Anonymization of personal data (deleting the entries of sensitive data before submitting to the server)

wroos · May 2, 2019, 8:58pm

Hi KoBos,
we are working with KoBoCollect and looking for an option to anonymise personal data before (or after submission). The target is to exclude the possibility to identify a household. As we work with refugee data, even an important security reason.
Examples are: Names of head of household and household members, gps coordinates of household. This data are needed during the interview, even referenced in some qustion labels, like: What is the age of ${person}?
(The question is partly related to a former topic, where we found out that we cannot set KoBo variables, see Setting values for KoBoCollect internal variables. )
We know about the KoBo option of encrypting the whole data, but this will still show the personal data in briefcase, and creates disadvantges for data validation online (on server).
Kind regards

wroos · October 26, 2019, 7:28pm

Dear KoBos,
the question is not yet answered, please. We think, anonymisation of field data is a general request.

We meanwhile found the following hint on challenges (from another topic):
https://community.kobotoolbox.org/t/questions-on-multiple-kubo-parameters-capacity/3058/2
“… If you … need to remove GPS data after it has been collected, there’s not yet an easy way to edit submissions in bulk and remove a single response. You could export your data and then delete all the submissions completely from our servers. Alternatively, you could edit the submissions individually within KoBo to remove the GPS data, or (advanced and unsupported) use the API to mass-edit submissions.:”
At least, an example for the API option could help us.
Kind regards

wroos · October 28, 2019, 12:17pm

Dear @Kai_Lam,
Thanks for your added tag.
I trust you know: Encryption and anonymisation are two different issues. Anonymisation means to delete (or recode) values from fields, which could be used to identify a person, household, location etc., like GPS co-ordinates. This is normally needed before data sets are shared with stakeholders or researchers.

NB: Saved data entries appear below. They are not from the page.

-- ==== Sys2Proof/Machine/Matrix.lean ====
section
/-! DEFINITION. The matrix engine (R72–R78, R277–R296). -/

namespace Sys2Proof.Machine

open Sys2Proof

/-! ### Formats (R39, R277) -/

/-- Bits of an element of a format code (R39). -/
def elemBits (f : Nat) : Nat :=
  match f with
  | 0 | 10 => 32
  | 1 | 2 => 16
  | 5 | 9 => 4
  | 6 => 6
  | _ => 8

/-- The operand formats of R277. -/
def isOperand (f : Nat) : Bool := [1, 2, 3, 4, 5, 6, 8, 9].contains f

def isWide (f : Nat) : Bool := f = 1 || f = 2
def isIntFmt (f : Nat) : Bool := f = 8 || f = 9

/-- K of a pairing that R277 allows. -/
def pairK (a b : Nat) : Option Nat :=
  if (a = 1 || a = 2) && a = b then some 32
  else if (a = 3 || a = 4) && (b = 3 || b = 4) then some 64
  else if a = 8 && b = 8 then some 64
  else if (a = 5 || a = 6 || a = 9) && a = b then some 128
  else none

/-- The value of an element code in a float format. -/
def elemVal (f c : Nat) : FVal :=
  match f with
  | 0 => fp32.decode c
  | 1 => fp16.decode c
  | 2 => bf16.decode c
  | 3 => fmtE4m3.decode c
  | 4 => fmtE5m2.decode c
  | 5 => fmtE2m1.decode c
  | _ => lgFactor c

/-! ### The format block (R280, R281) -/

abbrev FBlock := List Byte

/-- An operand's half of a format block. -/
structure OperandFmt where
  fmt : Nat
  blk : Nat
  lay : Nat
  stride : Nat
  scales : Nat
  chk : Bool

def FBlock.operand (b : FBlock) (second : Bool) : OperandFmt :=
  let k := if second then 1 else 0
  let f := fieldAt b k 1
  { fmt := bits f 0 4, blk := bits f 4 2, lay := bits f 6 2, stride := 16 * fieldAt b (2 + 2 * k) 2,
    scales := fieldAt b (6 + 4 * k) 4, chk := bit (fieldAt b 15 1) (4 + k) }

def FBlock.out (b : FBlock) : Nat := bits (fieldAt b 14 1) 0 4
def FBlock.sr (b : FBlock) : Bool := bit (fieldAt b 14 1) 4
def FBlock.res (b : FBlock) : Bool := bit (fieldAt b 14 1) 5
def FBlock.drop (b : FBlock) : Bool := bit (fieldAt b 14 1) 6
def FBlock.resFmt (b : FBlock) : Nat := bits (fieldAt b 15 1) 0 4
def FBlock.resAddr (b : FBlock) : Nat := fieldAt b 16 4
def FBlock.k (b : FBlock) : Nat := (pairK (FBlock.operand b false).fmt (FBlock.operand b true).fmt).getD 32
def FBlock.isInt (b : FBlock) : Bool := isIntFmt (FBlock.operand b false).fmt

/-- Block length in elements; 0 when unscaled. -/
def OperandFmt.len (o : OperandFmt) : Nat := if o.blk = 0 then 0 else 8 * 2 ^ o.blk

/-- An operand's half that R281 refuses. A BBLK of 3, which R280 calls reserved and R281's list does not name, is refused as an ABLK of 3
is (log 73). -/
def badOperand (o : OperandFmt) : Bool := o.blk = 3 || o.lay = 3 || ((isWide o.fmt || isIntFmt o.fmt) && o.blk ≠ 0)

/-- The byte index of the first field that breaks R281. -/
def FBlock.bad (b : FBlock) : Option Nat :=
  let a := FBlock.operand b false
  let c := FBlock.operand b true
  let out := fieldAt b 14 1
  let chk := fieldAt b 15 1
  if !isOperand a.fmt || badOperand a then some 0
  else if (pairK a.fmt c.fmt).isNone || badOperand c then some 1
  else if a.blk = 0 && a.scales ≠ 0 then some 6
  else if c.blk = 0 && c.scales ≠ 0 then some 10
  else if bit out 7 || (if isIntFmt a.fmt then !([10, 8, 9, 0].contains (FBlock.out b)) || bits out 4 3 ≠ 0
      else !((List.range 7).contains (FBlock.out b))) then some 14
  else if bits chk 6 2 ≠ 0 || (isWide a.fmt && bits chk 4 2 ≠ 0) || (FBlock.res b && decide (2 < FBlock.resFmt b)) then some 15
  else if !FBlock.res b && FBlock.resAddr b ≠ 0 then some 16
  else none

/-! ### Addresses and lines (R203, R282, R283) -/

/-- The key of a byte at a displacement from a cluster address, when the range lies in that allocation. -/
def State.clu (s : State) (g : Group) (x delta n : Nat) : Option Nat :=
  match s.clusterReach g x 0 with
  | .key k => if bits x 0 21 + delta + n ≤ s.scratchSize g then some (k + delta) else none
  | _ => none

/-- A group as an engine's instruction sees memory through it: with the old bytes that the instruction's path still sees, and no others
(R236, R286). -/
def Group.sightOf (g : Group) (f : Flight) : Group := { g with olds := g.olds.filter fun o => o.hides f.lanes f.path o.key }

/-- Bytes at a displacement, as a matrix instruction sees them; zeros outside the allocation, which the checks at issue exclude. -/
def State.cluRead (s : State) (g : Group) (x delta n : Nat) : List Byte :=
  match s.clu g x delta n with
  | some k => s.seenBytes g 0xFFFFFFFF (some .mat) k n
  | none => List.replicate n 0

def State.cluWrite (s : State) (g : Group) (f : Flight) (x delta : Nat) (bs : List Byte) : State :=
  match s.clu g x delta bs.length with
  | some k => s.engineStore g (some f) k [] bs
  | none => s

/-- Elements of a line, and the number of lines (R282). -/
def OperandFmt.lineLen (o : OperandFmt) (k : Nat) : Nat := if o.lay = 0 then k else 32
def OperandFmt.lines (o : OperandFmt) (k : Nat) : Nat := if o.lay = 0 then 32 else k

/-- The line and the index in it of element (o, k). -/
def OperandFmt.place (f : OperandFmt) (o k : Nat) : Nat × Nat :=
  match f.lay with
  | 0 => (o, k)
  | 1 => (k, o)
  | _ => (k / 32 * 32 + o, k % 32)

/-- The outer index of a line that holds one outer index only. -/
def OperandFmt.outer (f : OperandFmt) (line : Nat) : Option Nat :=
  match f.lay with
  | 0 => some line
  | 1 => none
  | _ => some (line % 32)

/-- Bytes of `n` packed elements (R53, R55). -/
def packedBytes (fmt n : Nat) : Nat := ceilDiv (n * elemBits fmt) 8

/-- Bytes a line occupies, its trailer included when it is checked (R77). -/
def OperandFmt.lineBytes (o : OperandFmt) (k : Nat) : Nat :=
  let n := packedBytes o.fmt (o.lineLen k)
  if o.chk then roundUp n 16 + 16 else n

/-- An operand's lines and scales lie in their allocations. -/
def State.operandFits (s : State) (g : Group) (o : OperandFmt) (x k : Nat) : Bool :=
  ((List.range (o.lines k)).all fun i => (s.clu g x (i * o.stride) (o.lineBytes k)).isSome) &&
  (o.blk = 0 || (s.clu g o.scales 0 (32 * (k / o.len))).isSome)

/-- The code of element (o, k) of an operand. -/
def State.element (s : State) (g : Group) (f : OperandFmt) (x o k : Nat) : Nat :=
  let p := f.place o k
  let w := elemBits f.fmt
  bits (ofBytes (s.cluRead g x (p.1 * f.stride + p.2 * w / 8) (ceilDiv (p.2 * w % 8 + w) 8))) (p.2 * w % 8) w

/-- The E8M0 scale byte of an element; 127 (one) when unscaled (R283). -/
def State.scaleOf (s : State) (g : Group) (f : OperandFmt) (kk o k : Nat) : Nat :=
  if f.blk = 0 then 127 else ofBytes (s.cluRead g f.scales (o * (kk / f.len) + k / f.len) 1)

/-! ### Trailers (R77, R78, R294) -/

/-- One bit of CRC-32C. -/
def crcBit (c : Nat) : Nat := if c % 2 = 1 then (c / 2) ^^^ 0x82F63B78 else c / 2

/-- CRC-32C of bytes (R78). -/
def crc32c (bs : List Byte) : Nat :=
  (bs.foldl (fun c b => (List.range 8).foldl (fun c _ => crcBit c) (c ^^^ b.toNat)) 0xFFFFFFFF) ^^^ 0xFFFFFFFF

/-- The 16 bytes of a trailer. -/
def trailerBytes (maxabs sat : Nat) (row : List Byte) (fmt blk count : Nat) : List Byte :=
  bytesOf 4 maxabs ++ bytesOf 4 (min sat 0xFFFFFFFF) ++ bytesOf 4 (crc32c row) ++ bytesOf 1 fmt ++ bytesOf 1 blk ++ bytesOf 2 count

/-- A line's trailer matches the captured format. -/
def State.lineOk (s : State) (g : Group) (o : OperandFmt) (x k line : Nat) : Bool :=
  let n := packedBytes o.fmt (o.lineLen k)
  let row := s.cluRead g x (line * o.stride) n
  let t := s.cluRead g x (line * o.stride + roundUp n 16) 16
  fieldAt t 12 1 = o.fmt && fieldAt t 13 1 = o.len && fieldAt t 14 2 = o.lineLen k && fieldAt t 8 4 = crc32c row

/-- The first line that fails its check, of those that are read. -/
def State.badLine (s : State) (g : Group) (o : OperandFmt) (x k : Nat) (rows : LaneMask) : Option Nat :=
  if !o.chk then none
  else ((List.range (o.lines k)).find? fun i =>
    (match o.outer i with
     | some r => inMask rows r
     | none => true) && !s.lineOk g o x k i).map fun i => x + i * o.stride

def trailerFault (addr : Nat) : Trap := { trap .trailerCheck with taddr := some (BitVec.ofNat 64 addr) }

/-! ### Tiles (R278, R279) -/

/-- The key of a tile's word. -/
def accKey (g : Group) (t i j : Nat) : Nat := Space.key (.accum g.wg) (4096 * t + 128 * i + 4 * j)

def State.accum (s : State) (g : Group) (t i j : Nat) : Nat := s.readMem (accKey g t i j) 4

/-- Write one row of a tile. -/
def State.writeRow (s : State) (g : Group) (t i : Nat) (ws : List Nat) : State :=
  s.writeMem (accKey g t i 0) (ws.flatMap fun w => bytesOf 4 w)

/-- A tile's status word without QSAT. -/
def State.tileStatus (s : State) (g : Group) (t : Nat) : Nat := ((s.workgroup? g.wg).elim 0 fun w => (sread w.tiles t).toNat)

def State.setStatus (s : State) (g : Group) (t v : Nat) : State :=
  s.modWorkgroup g.wg fun w => { w with tiles := swrite w.tiles t (BitVec.ofNat 32 v) }

/-- Set NAN and OVF. -/
def State.noteMma (s : State) (g : Group) (t : Nat) (nan ovf : Bool) : State :=
  s.setStatus g t (s.tileStatus g t ||| (nan.toNat * 2 ^ 31 + ovf.toNat * 2 ^ 30))

/-- Raise SAT (R279). -/
def State.noteSat (s : State) (g : Group) (t n : Nat) : State :=
  let v := s.tileStatus g t
  s.setStatus g t (v / 2 ^ 16 * 2 ^ 16 + min 0xFFFF (v % 2 ^ 16 + n))

/-! ### Issue (R284, R285) -/

/-- Work that stands in a core's matrix queue. -/
def Work.isMatrix (w : Work) : Bool :=
  match w with
  | .matrix _ => true
  | .mstat .. => true
  | .mrow _ => true
  | _ => false

/-- The matrix instructions in the queue of a group's core (R285). -/
def State.matrixQueue (s : State) (g : Group) : List Flight :=
  (s.groups.filter fun h => s.onCore h && h.die = g.die && h.core = g.core && h.isHost = g.isHost).flatMap fun h =>
    h.flights.filter fun f => f.work.isMatrix && !f.done

/-- The queue holds 32 entries (R285). -/
def State.matrixFull (s : State) (g : Group) : Bool := decide (32 ≤ (s.matrixQueue g).length)

/-- A tile at or above ACCUM (R278, R296). -/
def State.tileFault (s : State) (g : Group) (t : Nat) : Option Trap :=
  if (if g.isHost then 0 else (s.recordOf g).accum) ≤ t then some { trap .regRange with tval := BitVec.ofNat 32 t } else none

/-- A fault of an instruction that acts once (R267). -/
def onceTrap (c : Cause) (addr : Option Nat) : Trap :=
  { trap c with tval := 1, byLanes := true, taddr := addr.map (BitVec.ofNat 64) }

/-- ALIGN of the first address that is no multiple of a number. -/
def alignFault (n : Nat) (as : List Nat) : Option Trap := (as.find? fun a => a % n ≠ 0).map fun a => onceTrap .align (some a)

def noFormat : Trap := { trap .formatBlock with tval := 0x100 }

/-- A matrix instruction that has passed its checks joins the queue. -/
def Ctx.enqueue (x : Ctx) (j : MatrixJob) : Res :=
  if x.s.matrixFull x.g then .hold .port else x.counted x.s (.matrix { j with seed := x.g.seed })

/-- The scalar address an operand gives. -/
def Ctx.addrOf (x : Ctx) (a : Operand) : Nat := (x.src a x.firstLane).toNat

/-- An instruction on a tile: a tile beyond ACCUM is REG_RANGE whether or not a lane is active (R13, R278), and with none active it
does nothing else (R284). -/
def Ctx.onTile (x : Ctx) (t : Nat) (body : Res) : Res :=
  match x.s.tileFault x.g t with
  | some e => .fault e
  | none => if x.anyActive then body else .done x.s

/-- MMA (R287). -/
def Ctx.mma (x : Ctx) (set : Bool) (t : Nat) (a b : Operand) : Res :=
  x.onTile t <| match x.g.fmt with
    | none => .fault noFormat
    | some f =>
      let oa := FBlock.operand f false
      let ob := FBlock.operand f true
      let xa := x.addrOf a
      let xb := x.addrOf b
      let used := [xa, xb] ++ (if oa.blk = 0 then [] else [oa.scales]) ++ (if ob.blk = 0 then [] else [ob.scales])
      match alignFault 16 used with
      | some e => .fault e
      | none =>
        if !(x.s.operandFits x.g oa xa (FBlock.k f) && x.s.operandFits x.g ob xb (FBlock.k f)) then .fault (onceTrap .cluBounds none)
        else x.enqueue { kind := if set then 1 else 0, tile := t, a := xa, b := xb, fmt := f, seed := 0 }

/-- MMA.ACC (R287). -/
def execMmaAcc (mc : MultiCast) (t : Tile) (a b : Operand) (s : State) : Host.Outcome State Fault Refusal :=
  issue (.mmaAcc mc t a b) s fun x => x.mma false t.val a b

/-- MMA.SET (R287). -/
def execMmaSet (mc : MultiCast) (t : Tile) (a b : Operand) (s : State) : Host.Outcome State Fault Refusal :=
  issue (.mmaSet mc t a b) s fun x => x.mma true t.val a b

/-! ### Drain geometry (R291) -/

/-- A quantised output has a trailer. -/
def quantised (f : Nat) : Bool := [3, 4, 5, 6, 8, 9].contains f

/-- Bytes of a drained row, and the row pitch. -/
def rowBytes (f : Nat) : Nat := packedBytes f 32
def rowPitch (f : Nat) : Nat := if quantised f then roundUp (rowBytes f) 16 + 16 else rowBytes f

/-- The row pitch of the residual. -/
def resPitch (f : Nat) : Nat := if f = 0 then 128 else 64

/-- The source of an MTRQ as an operand of 32 lines of 32 elements. -/
def mtrqSource (f : FBlock) : OperandFmt := FBlock.operand f false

Some examples for anonymisation options:

Delete all identifying values (or even variables) from the data set.
Recode identifying variables to anonym values, like HHmember 01, … 02 (as name).
Separate (and remove) possibly identifying information from the main data, into a separate data set, which can only be accessed and linked by few people.
Encrypt (only) the variables with sensible data.

We are looking for a best way to do this with KoBo.
Kind regards

stephanealoo · October 29, 2019, 3:54pm

Hi,
As you may have realized it is not possible to encrypt data partially in a manner that the data is excluded. I however recommend the following non system specific actions that can help anonymize data:

On names:: You should only document single names only and no family names for the purposes of referencing in the subsequent parts of the question.
Do you need to collect GPS coordinates? Do you need to analyze them? If NO then do not collect if you do not need
Generally we do not use identifiers for analysis; so if you do not need to analyze do not use it.
Control your data processing point i.e. limit this to one person or persons who have already agreed to subscribe to strict data protection principles that you may have put in place.

Regards
Stephane

wroos · October 29, 2019, 9:33pm

Dear Stephane,
thanks for your prompt reply. We share your general hints/suggestions.
But on KoBo community level we are looking more how (post-enumeration) anonymisation can be best be done (system specific possibilities).
For example:

If you do listing before sampling and then interviewing you need to find the sampled household again later, So, you normally you need names, GPS location, etc.
GPS is needed to control that only HH in the sampled area are taken (and to monitor field work.).
So, we are looking for efficient options to hide, recode, delete values of certain KoBoCollect variables after enumeration.
Info on best practices with KoBoToolbox would be highly appreciated.
Kind regards
Wolfgang
.

edmond.wach · November 1, 2019, 3:08pm

Dear Wolfgang,

Many thanks for raising those points. I just wanted to highlight the fact that I fully agree with you and that with the global (and needed !) trend about data protection in the sector the mentioned features (partial encryption, post anonymisation…) are really needed to be able to continue to use Kobo in a responsible way (as you mentioned we can’t indeed avoid collecting names, GPS location…). One of the current bottlenecks is also linked to the absence of possible “organizational account” allowing an admin to know who has access to which dataset (of course one main account could share with all needed individuals the relevant project but this isn’t convenient and practical) as a real team administration feature.

Kind regards, Edmond

stephanealoo · November 4, 2019, 4:14pm

Hi
Just following up on this. Unfortunately there is no way to automatically control this process. I suggest that you create a way to manually delete the information so that you do not have the information. If I was to do this, I would however use an off system process such as creating an external file that can be used to get the details of the respondents using functionalities such as pull data.

Regards
Stephane

wroos · October 5, 2020, 4:03pm

Dear @stephanealoo, dear @Kal_Lam,
Allow us to come back to this discussion, after European Data Security regulations have been restricted again.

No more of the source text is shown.